◆ Goal of the exercise ◆
Go through the entries below and count the lines where the word "setStream" appears; give only the count.

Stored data
^^^^^^^^

/-- Commands of the opcode map, VectorStatic rows 1 to 24. -/
def Instr.allVectorStatic1 : List Instr :=
  [.srVectorAddF32X2Static, .srVectorSubF32X2Static, .srVectorMulF32X2Static, .srVectorDivF32X2Static,
   .srVectorSqrtF32X2Static, .srVectorFmaF32X2Static, .srVectorAddF32X4Static, .srVectorSubF32X4Static,
   .srVectorMulF32X4Static, .srVectorDivF32X4Static, .srVectorSqrtF32X4Static, .srVectorFmaF32X4Static,
   .srVectorAddF32X8Static, .srVectorSubF32X8Static, .srVectorMulF32X8Static, .srVectorDivF32X8Static,
   .srVectorSqrtF32X8Static, .srVectorFmaF32X8Static, .srVectorAddF32X16Static, .srVectorSubF32X16Static,
   .srVectorMulF32X16Static, .srVectorDivF32X16Static, .srVectorSqrtF32X16Static, .srVectorFmaF32X16Static]

/-- Commands of the opcode map, VectorStatic rows 25 to 48. -/
def Instr.allVectorStatic2 : List Instr :=
  [.srVectorAddF64X2Static, .srVectorSubF64X2Static, .srVectorMulF64X2Static, .srVectorDivF64X2Static,
   .srVectorSqrtF64X2Static, .srVectorFmaF64X2Static, .srVectorAddF64X4Static, .srVectorSubF64X4Static,
   .srVectorMulF64X4Static, .srVectorDivF64X4Static, .srVectorSqrtF64X4Static, .srVectorFmaF64X4Static,
   .srVectorAddF64X8Static, .srVectorSubF64X8Static, .srVectorMulF64X8Static, .srVectorDivF64X8Static,
   .srVectorSqrtF64X8Static, .srVectorFmaF64X8Static, .srVectorAddF64X16Static, .srVectorSubF64X16Static,
   .srVectorMulF64X16Static, .srVectorDivF64X16Static, .srVectorSqrtF64X16Static, .srVectorFmaF64X16Static]

/-- Commands of the opcode map, VectorStatic rows 49 to 72. -/
def Instr.allVectorStatic3 : List Instr :=
  [.udVectorAddF32X2Static, .udVectorSubF32X2Static, .udVectorMulF32X2Static, .udVectorDivF32X2Static,
   .udVectorSqrtF32X2Static, .udVectorFmaF32X2Static, .udVectorAddF32X4Static, .udVectorSubF32X4Static,
   .udVectorMulF32X4Static, .udVectorDivF32X4Static, .udVectorSqrtF32X4Static, .udVectorFmaF32X4Static,
   .udVectorAddF32X8Static, .udVectorSubF32X8Static, .udVectorMulF32X8Static, .udVectorDivF32X8Static,
   .udVectorSqrtF32X8Static, .udVectorFmaF32X8Static, .udVectorAddF32X16Static, .udVectorSubF32X16Static,
   .udVectorMulF32X16Static, .udVectorDivF32X16Static, .udVectorSqrtF32X16Static, .udVectorFmaF32X16Static]

/-- Commands of the opcode map, VectorStatic rows 73 to 96. -/
def Instr.allVectorStatic4 : List Instr :=
  [.udVectorAddF64X2Static, .udVectorSubF64X2Static, .udVectorMulF64X2Static, .udVectorDivF64X2Static,
   .udVectorSqrtF64X2Static, .udVectorFmaF64X2Static, .udVectorAddF64X4Static, .udVectorSubF64X4Static,
   .udVectorMulF64X4Static, .udVectorDivF64X4Static, .udVectorSqrtF64X4Static, .udVectorFmaF64X4Static,
   .udVectorAddF64X8Static, .udVectorSubF64X8Static, .udVectorMulF64X8Static, .udVectorDivF64X8Static,
   .udVectorSqrtF64X8Static, .udVectorFmaF64X8Static, .udVectorAddF64X16Static, .udVectorSubF64X16Static,
   .udVectorMulF64X16Static, .udVectorDivF64X16Static, .udVectorSqrtF64X16Static, .udVectorFmaF64X16Static]

/-- Commands of the opcode map, VectorDynamic rows 1 to 24. -/
def Instr.allVectorDynamic1 : List Instr :=
  [.srVectorAddF32X2Dynamic, .srVectorSubF32X2Dynamic, .srVectorMulF32X2Dynamic, .srVectorDivF32X2Dynamic,
   .srVectorSqrtF32X2Dynamic, .srVectorFmaF32X2Dynamic, .srVectorAddF32X4Dynamic, .srVectorSubF32X4Dynamic,
   .srVectorMulF32X4Dynamic, .srVectorDivF32X4Dynamic, .srVectorSqrtF32X4Dynamic, .srVectorFmaF32X4Dynamic,
   .srVectorAddF32X8Dynamic, .srVectorSubF32X8Dynamic, .srVectorMulF32X8Dynamic, .srVectorDivF32X8Dynamic,
   .srVectorSqrtF32X8Dynamic, .srVectorFmaF32X8Dynamic, .srVectorAddF32X16Dynamic, .srVectorSubF32X16Dynamic,
   .srVectorMulF32X16Dynamic, .srVectorDivF32X16Dynamic, .srVectorSqrtF32X16Dynamic, .srVectorFmaF32X16Dynamic]

/-- Commands of the opcode map, VectorDynamic rows 25 to 48. -/
def Instr.allVectorDynamic2 : List Instr :=
  [.srVectorAddF64X2Dynamic, .srVectorSubF64X2Dynamic, .srVectorMulF64X2Dynamic, .srVectorDivF64X2Dynamic,
   .srVectorSqrtF64X2Dynamic, .srVectorFmaF64X2Dynamic, .srVectorAddF64X4Dynamic, .srVectorSubF64X4Dynamic,
   .srVectorMulF64X4Dynamic, .srVectorDivF64X4Dynamic, .srVectorSqrtF64X4Dynamic, .srVectorFmaF64X4Dynamic,
   .srVectorAddF64X8Dynamic, .srVectorSubF64X8Dynamic, .srVectorMulF64X8Dynamic, .srVectorDivF64X8Dynamic,
   .srVectorSqrtF64X8Dynamic, .srVectorFmaF64X8Dynamic, .srVectorAddF64X16Dynamic, .srVectorSubF64X16Dynamic,
   .srVectorMulF64X16Dynamic, .srVectorDivF64X16Dynamic, .srVectorSqrtF64X16Dynamic, .srVectorFmaF64X16Dynamic]

/-- Commands of the opcode map, VectorDynamic rows 49 to 72. -/
def Instr.allVectorDynamic3 : List Instr :=
  [.udVectorAddF32X2Dynamic, .udVectorSubF32X2Dynamic, .udVectorMulF32X2Dynamic, .udVectorDivF32X2Dynamic,
   .udVectorSqrtF32X2Dynamic, .udVectorFmaF32X2Dynamic, .udVectorAddF32X4Dynamic, .udVectorSubF32X4Dynamic,
   .udVectorMulF32X4Dynamic, .udVectorDivF32X4Dynamic, .udVectorSqrtF32X4Dynamic, .udVectorFmaF32X4Dynamic,
   .udVectorAddF32X8Dynamic, .udVectorSubF32X8Dynamic, .udVectorMulF32X8Dynamic, .udVectorDivF32X8Dynamic,
   .udVectorSqrtF32X8Dynamic, .udVectorFmaF32X8Dynamic, .udVectorAddF32X16Dynamic, .udVectorSubF32X16Dynamic,
   .udVectorMulF32X16Dynamic, .udVectorDivF32X16Dynamic, .udVectorSqrtF32X16Dynamic, .udVectorFmaF32X16Dynamic]
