-- ==== Sys2Proof/Machine/Components.lean ====
section
/-! DEFINITION. The component commands over lanes: class `PRIM` (spec/41_eft.md R144, R145;
spec/42_rounding.md R155, R156), class `RNG` (spec/43_prng.md R178 to R182), class `SYS`
(spec/46_dispatch.md R230, R231). None of them probes but `sys::probe` (R227). -/

namespace Sys2Proof.Machine

/-- Lane `i` of an operand register, as kind `K` (R92). -/
def operandA (k : Kind) (i : Nat) (s : State) : Pat k := laneOf k s.opa[lane i]

/-- Lane `i` of `OPB` (R92). -/
def operandB (k : Kind) (i : Nat) (s : State) : Pat k := laneOf k s.opb[lane i]

/-- Lane `i` of `OPC` (R92). -/
def operandC (k : Kind) (i : Nat) (s : State) : Pat k := laneOf k s.opc[lane i]

/-- `RES[i] <-_K sigma`, `RESX[i] <-_K tau` (R22, R144). -/
def setPair (k : Kind) (i : Nat) (p : ErrorPair k) (s : State) : State :=
  setResx (lane i) (p.tau.setWidth 64) (setRes (lane i) (p.sigma.setWidth 64) s)

/-- One lane of `prim::twosum` (R144). -/
def twosumLane (k : Kind) (i : Nat) (s : State) : State :=
  setPair k i (twosum k (operandA k i s) (operandB k i s)) s

/-- `prim::twosum` (R144). -/
def twosumLanes (k : Kind) (w : Nat) (s : State) : State := respond .ok (forLanes w (twosumLane k) s)

/-- One lane of `prim::twoprod` (R145). -/
def twoprodLane (k : Kind) (i : Nat) (s : State) : State :=
  setPair k i (twoprod k (operandA k i s) (operandB k i s)) s

/-- `prim::twoprod` (R145). -/
def twoprodLanes (k : Kind) (w : Nat) (s : State) : State := respond .ok (forLanes w (twoprodLane k) s)

/-- One lane of `prim::srround` (R155): `z` is an operand, nothing is drawn. -/
def srRoundLane (k : Kind) (i : Nat) (s : State) : State :=
  setRes (lane i) ((srRound k (operandA k i s) (operandB k i s) (operandC k i s)).setWidth 64) s

/-- `prim::srround` (R155). -/
def srRoundLanes (k : Kind) (w : Nat) (s : State) : State := respond .ok (forLanes w (srRoundLane k) s)

/-- One lane of `prim::udround` (R156). -/
def udRoundLane (k : Kind) (i : Nat) (s : State) : State := runToRes (udRound k (operandA k i s)) (lane i) s

/-- `prim::udround` (R156). -/
def udRoundLanes (k : Kind) (w : Nat) (s : State) : State := respond .ok (forLanes w (udRoundLane k) s)

/-- `rng::seed` (R178). -/
def seedStreams (s : State) : State := respond .ok (seedAll s.seedArg s.streamArg s)

/-- One lane of `rng::next`: the whole 64-bit slot (R179). -/
def nextLane (i : Nat) (s : State) : State := runToRes (Lane.draw (w := 64) id) (lane i) s

/-- `rng::next` (R179). -/
def nextLanes (w : Nat) (s : State) : State := respond .ok (forLanes w nextLane s)

/-- One lane of `rng::uniform` (R180). -/
def uniformLane (k : Kind) (i : Nat) (s : State) : State := runToRes (Lane.draw (uniform k)) (lane i) s

/-- `rng::uniform` (R180). -/
def uniformLanes (k : Kind) (w : Nat) (s : State) : State := respond .ok (forLanes w (uniformLane k) s)

/-- One lane of `rng::jump` (R181). -/
def jumpLane (i : Nat) (s : State) : State := setStream (lane i) (jump s.params.prng s.streams[lane i]) s

/-- `rng::jump`: lazy initialisation, then one jump in each lane (R181). -/
def jumpLanes (w : Nat) (s : State) : State := respond .ok (forLanes w jumpLane (lazyInit s))

/-- One lane of `rng::ljump` (R182). -/
def ljumpLane (i : Nat) (s : State) : State := setStream (lane i) (ljump s.params.prng s.streams[lane i]) s

/-- `rng::ljump` (R182). -/
def ljumpLanes (w : Nat) (s : State) : State := respond .ok (forLanes w ljumpLane (lazyInit s))

/-- `sys::nop` (R230). -/
def nopCommand (s : State) : State := respond .ok s

/-- `sys::probe` (R231). -/
def probeCommand (s : State) : State := respond .ok (probeAndBind s)

end Sys2Proof.Machine
end

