/-- `sr::vector::divf64x16_static` (R195, R223). -/
def execSrVectorDivF64X16Static (s : State) : Host.Outcome State Fault Refusal := .next (staticKernel .sr .div .f64 16 s)

/-- `sr::vector::sqrtf64x16_static` (R196, R223). -/
def execSrVectorSqrtF64X16Static (s : State) : Host.Outcome State Fault Refusal := .next (staticKernel .sr .sqrt .f64 16 s)

/-- `sr::vector::fmaf64x16_static` (R197, R223). -/
def execSrVectorFmaF64X16Static (s : State) : Host.Outcome State Fault Refusal := .next (staticKernel .sr .fma .f64 16 s)

/-- `ud::vector::addf32x2_static` (R206, R223). -/
def execUdVectorAddF32X2Static (s : State) : Host.Outcome State Fault Refusal := .next (staticKernel .ud .add .f32 2 s)

/-- `ud::vector::subf32x2_static` (R207, R223). -/
def execUdVectorSubF32X2Static (s : State) : Host.Outcome State Fault Refusal := .next (staticKernel .ud .sub .f32 2 s)

/-- `ud::vector::mulf32x2_static` (R208, R223). -/
def execUdVectorMulF32X2Static (s : State) : Host.Outcome State Fault Refusal := .next (staticKernel .ud .mul .f32 2 s)

/-- `ud::vector::divf32x2_static` (R209, R223). -/
def execUdVectorDivF32X2Static (s : State) : Host.Outcome State Fault Refusal := .next (staticKernel .ud .div .f32 2 s)

/-- `ud::vector::sqrtf32x2_static` (R210, R223). -/
def execUdVectorSqrtF32X2Static (s : State) : Host.Outcome State Fault Refusal := .next (staticKernel .ud .sqrt .f32 2 s)

/-- `ud::vector::fmaf32x2_static` (R211, R223). -/
def execUdVectorFmaF32X2Static (s : State) : Host.Outcome State Fault Refusal := .next (staticKernel .ud .fma .f32 2 s)

/-- `ud::vector::addf32x4_static` (R206, R223). -/
def execUdVectorAddF32X4Static (s : State) : Host.Outcome State Fault Refusal := .next (staticKernel .ud .add .f32 4 s)

/-- `ud::vector::subf32x4_static` (R207, R223). -/
def execUdVectorSubF32X4Static (s : State) : Host.Outcome State Fault Refusal := .next (staticKernel .ud .sub .f32 4 s)

/-- `ud::vector::mulf32x4_static` (R208, R223). -/
def execUdVectorMulF32X4Static (s : State) : Host.Outcome State Fault Refusal := .next (staticKernel .ud .mul .f32 4 s)

/-- `ud::vector::divf32x4_static` (R209, R223). -/
def execUdVectorDivF32X4Static (s : State) : Host.Outcome State Fault Refusal := .next (staticKernel .ud .div .f32 4 s)

/-- `ud::vector::sqrtf32x4_static` (R210, R223). -/
def execUdVectorSqrtF32X4Static (s : State) : Host.Outcome State Fault Refusal := .next (staticKernel .ud .sqrt .f32 4 s)

/-- `ud::vector::fmaf32x4_static` (R211, R223). -/
def execUdVectorFmaF32X4Static (s : State) : Host.Outcome State Fault Refusal := .next (staticKernel .ud .fma .f32 4 s)
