-- ==== Sys2Proof/Laws/PerInstr.lean ====
section
/-! SUPPORT. Per-command laws: one lemma for each constructor of `Instr`. -/

namespace Sys2Proof.Laws

/-- Cutting the word of a command into its fields and reading them gives the form the command stands for
(R81 to R88). -/
def EncodedWord.Statement (i : Instr) : Prop := (Fields.ofWord (encode i)).form = .ok i.form
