-- ==== Sys2Proof/Tests/Slice0.lean ====
section
/-! SUPPORT. The model's own tests: the well-formedness checks, every command's word, vectors of
spec/95_test_vectors.md and spec/96_test_vectors_kernels.md (the expected values are the spec's), and for
each statement with hypotheses a witness that meets them. -/

namespace Sys2Proof.Tests

set_option Elab.async false

open Sys2Proof.Machine

/-- A stream whose next raw draw is `r` under the default scrambler: `rotl(s3, 23)` with `s0 = 0` (R168). -/
def streamOf (r : Word) : Stream := ⟨0#64, 0#64, 0#64, rotl64 r 41⟩

/-- A small instance: registers 0, memory at 0x1000 to 0x1FFF (the common start of section 7 of
spec/96_test_vectors_kernels.md), initialised streams that all yield `r` first. -/
def blank (r : Word) : State :=
  { opa := Vector.replicate 16 0#64, opb := Vector.replicate 16 0#64, opc := Vector.replicate 16 0#64
    res := Vector.replicate 16 7#64, resx := Vector.replicate 16 9#64
    streams := Vector.replicate 16 (streamOf r)
    dstate := .unselected, err := .ok, bound32 := 0#3, bound64 := 0#3
    trace := false, seedOvrEn := false, rngInit := true, seedOvr := 0#64, tid := 0#16
    seedArg := 42#64, streamArg := 0#16, count := 0#64, srca := 0#64, srcb := 0#64, srcc := 0#64, dst := 0#64
    mem := [], params := { Config.params with memMap := [⟨0x1000, 0x1000⟩] }
    pending := [], readback := [], envSamples := 0, resets := 0 }

/-- The same value in every lane of the three operand registers. -/
def withLanes (a b c : Word) (s : State) : State :=
  { s with opa := Vector.replicate 16 a, opb := Vector.replicate 16 b, opc := Vector.replicate 16 c }

/-- Base registers and count. -/
def withBuffers (n a b d : Word) (s : State) : State := { s with count := n, srca := a, srcb := b, dst := d }

/-- The state after a command. -/
def after (i : Instr) (s : State) : State :=
  match exec i s with
  | .next t => t
  | _ => s

/-- The state after one step with one host action. -/
def afterHost (a : HostAction) (s : State) : State :=
  match step { s with pending := [a] } with
  | .next t => t
  | _ => s

/-- A value written to `CMD` is no command. -/
def illegal (v : Word) : Bool :=
  match decode v with
  | .ok _ => false
  | .error _ => true

/-! Well-formedness: an ill-formed form for each check. -/

theorem test_wf_scalar_has_one_lane :
    Form.wellFormed (.arith .sr .none .f32 1 .add) = false ∧
    Form.wellFormed (.arith .sr .none .f32 0 .add) = true := by decide
theorem test_wf_static_has_lanes :
    Form.wellFormed (.arith .sr .static .f32 0 .add) = false ∧
    Form.wellFormed (.arith .sr .static .f32 5 .add) = false ∧
    Form.wellFormed (.arith .sr .static .f32 4 .add) = true := by decide
theorem test_wf_dynamic_has_lanes :
    Form.wellFormed (.arith .ud .dynamic .f64 0 .mul) = false ∧
    Form.wellFormed (.arith .ud .dynamic .f64 5 .mul) = false ∧
    Form.wellFormed (.arith .ud .dynamic .f64 1 .mul) = true := by decide
theorem test_wf_prim_width :
    Form.wellFormed (.prim .f32 5 .twosum) = false ∧
    Form.wellFormed (.prim .f32 4 .twosum) = true := by decide
theorem test_wf_rng_kind :
    Form.wellFormed (.rng .next .f64 0) = false ∧
    Form.wellFormed (.rng .seed .f64 0) = false ∧
    Form.wellFormed (.rng .uniform .f64 0) = true := by decide
theorem test_wf_rng_width :
    Form.wellFormed (.rng .seed .f32 1) = false ∧
    Form.wellFormed (.rng .jump .f32 5) = false ∧
    Form.wellFormed (.rng .jump .f32 4) = true := by decide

^^^^^^^^

◆ Your solution ◆
2